- The Washington Times - Sunday, August 31, 2003

CHICAGO - Sho Yano’s mother hands him his lunch for school in a brown paper bag — a turkey sandwich and cookies.

“You don’t need any bones today? No bones?” Kyung Yano asks her quiet, spectacle-wearing 12-year-old, who shakes his head “no” as they head out their apartment door. She wants to make sure he isn’t supposed to take his samples of spinal bones and a human skull to class, where he’s learning about human anatomy.

But Sho isn’t in junior high. He’s a first-year medical school student at the University of Chicago, one of the youngest graduate students in the university’s history.

If he weren’t also getting his Ph.D. along with his medical degree — thus, pushing his age at graduation to 19 or 20 — he’d also be on course to become the youngest person to graduate from any medical school. According to Guinness World Records, a 17-year-old graduated from medical school in New York in 1995.

But Sho is utterly uninterested in setting records. He also shuns the labels often used to describe him — “prodigy” and “little genius” among them.

Yes, he has an IQ over 200. And yes, he graduated in three years from Chicago’s Loyola University, summa cum laude. But for him, going to school is about learning as much as he can.

“And there’s a lot of stuff to know,” he says, as he thumbs through one of his extra-thick medical books.

While many kids his age have been spending their summers at camp or the beach, Sho has been dissecting a human cadaver and learning the intricacies of the 12 cranial nerves. And so far, having scored A’s on his first few quizzes, he’s handling the course work better than some who are a decade or more older than him.

In some ways, Sho is still a typical 12-year old. He has a pet rabbit and sometimes squabbles with his little sister, Sayuri.

At school, he’s more of the little brother figure. His classmates tease him, for instance, about finding a girlfriend. But they also go out of their way to include him. The medical school also has adjusted Sho’s schedule a bit, delaying his clinical work with patients for his last two years in the program.

Still, pathology professor Dr. Tony Montag says he sometimes forgets that Sho is younger than his classmates.

“Of course, to me, they’re all kids. So he doesn’t seem particularly different than any of the students,” says Dr. Montag.

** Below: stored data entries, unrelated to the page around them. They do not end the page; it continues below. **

-- ==== Sys2Proof/Machine/Member.lean ====
section
/-! DEFINITION. A member's part of a step: its results, its finish, the tries of a POLL and the units of a bulk step
(01 1.5 to 1.10, 03 3.4 to 3.8, 04, 05). -/
namespace Sys2Proof.Machine

open Sys2Proof

/-! ### Results by kind -/

def zeroResult (o : StepOutcome) : Result := ⟨o, 0, 0, 0, 0⟩

/-- The slot of a SUPPLY member (06 R126). -/
def supplyResult (x : PortState) (o : StepOutcome) : Result where
  outcome := o
  detail := x.power.state.code
  count := BitVec.ofNat 16 x.analog.itgt.filtered
  aux := BitVec.ofNat 32 x.power.currentLimit
  value := BitVec.ofNat 32 x.analog.vtgt.filtered

/-- The slot of a MEASURE member that arrives OK (06 R133). -/
def measureResult (x : PortState) : Result where
  outcome := .ok
  detail := x.power.state.code
  count := BitVec.ofNat 16 x.analog.itgt.filtered
  aux := BitVec.ofNat 32 x.analog.vref.filtered
  value := BitVec.ofNat 32 x.analog.vtgt.filtered

/-- The awaited line's code (07 R146). -/
def awaitLine (st : StepInFlight) : LineCode :=
  match (st.op8 0).toNat with
  | 0 => .sense
  | 1 => .nrst
  | 2 => .ax0
  | 3 => .ax1
  | _ => .ax2

/-- The slot of an AWAIT member (07 R147). -/
def awaitResult (x : PortState) (st : StepInFlight) (o : StepOutcome) (value : Dword) : Result where
  outcome := o
  detail := if (x.lines.get (awaitLine st)).filtered then 1 else 0
  count := x.task.edges
  aux := 0
  value := value

/-- The slot of a DRIVE member that has served some of its hold time (07 R144, R145). -/
def driveResult (x : PortState) (now : Nat) (o : StepOutcome) : Result :=
  ⟨o, 0, 0, stamp x.task.changeTime, BitVec.ofNat 32 (now - x.task.changeTime)⟩

/-- The lengths of a SHIFT's select phases (03 R61). -/
def shiftPre (m : WireMode) (st : StepInFlight) : Nat := if m = .shift4 then (st.op8 8).toNat else 0

def shiftPost (m : WireMode) (st : StepInFlight) : Nat := if m = .shift4 then (st.op8 9).toNat else 0

/-- A SHIFT's data bits N and its clock cycles (03 R58, R61). -/
def shiftN (st : StepInFlight) : Nat := (st.op16 0).toNat

def shiftTotal (m : WireMode) (st : StepInFlight) : Nat := shiftPre m st + shiftN st + shiftPost m st

/-- Data bits clocked after pos cycles (03 R61, R63). -/
def shiftClocked (m : WireMode) (st : StepInFlight) (pos : Nat) : Nat := min (pos - shiftPre m st) (shiftN st)

/-- The slot of a SHIFT member (03 R63). -/
def shiftResult (x : PortState) (st : StepInFlight) (o : StepOutcome) : Result :=
  ⟨o, 0, BitVec.ofNat 16 (shiftClocked x.wire.mode st x.task.shift.pos), 0, x.task.shift.value⟩

/-- The slot of an EXCHANGE member (03 R71). The acknowledge is the last one sampled in the step, also where an ending and
then a loss cut a later attempt before its own (notes/assumptions/27: DESIGN CHOICE). -/
def exchangeResult (x : PortState) (o : StepOutcome) (value : Dword) : Result :=
  ⟨o, x.wire.ack, BitVec.ofNat 16 x.wire.retries, 0, value⟩

/-- The slot of a POLL member (05 R106 to R109); a BUS_STUCK in I2C brings its detail. The acknowledge is the last one
sampled in the step (notes/assumptions/27: DESIGN CHOICE). The value is the last evaluated try's; a try that ends
BUS_STUCK in its closing STOP is not evaluated (notes/assumptions/44: DESIGN CHOICE). -/
def pollResult (x : PortState) (o : StepOutcome) (detail : Option Byte) : Result where
  outcome := o
  detail := match x.wire.mode with
    | .wire2 => x.wire.ack
    | _ => detail.getD 0
  count := BitVec.ofNat 16 x.task.poll.tries
  aux := if x.wire.mode = .wire2 then x.task.poll.retries else 0
  value := x.task.poll.value

/-- The slot detail of a bulk member (04 R98). The acknowledge is the last one sampled in the step
(notes/assumptions/27: DESIGN CHOICE). -/
def bulkDetail (x : PortState) (kind : Option StepKind) (o : StepOutcome) (detail : Option Byte) : Byte :=
  if x.wire.mode = .i2c ∧ (o = .ackFault ∨ o = .busStuck) then detail.getD 0
  else if kind = some .verify then BitVec.ofNat 8 (min 255 x.check.mismatches)
  else if x.wire.mode = .wire2 then x.wire.ack
  else 0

Born in Portland, Ore., Sho spent most of his early years in California, where his father, Katsura, now runs the American subsidiary of a Japanese shipping company. Sho lives in the university’s family housing with his mother, who originally came to this country from Korea to study art history, and 7-year-old Sayuri, a talented student in her own right who wants to be a cardiologist.

From early on, his mom says it was apparent that Sho was gifted.

His mother recalls trying to master a waltz by Chopin on the piano while 3-year-old Sho played with toy trains below her. Frustrated, she went to the kitchen to take a break — and a few moments later, hurried back in amazement as she heard Sho playing the piece.

By age 4, he was composing. And by age 7, he was doing high school work — taught by his parents because they couldn’t find a school that could accommodate him. By age 8, he scored a 1,500 out of 1,600 possible points on the SAT and started college at age 9.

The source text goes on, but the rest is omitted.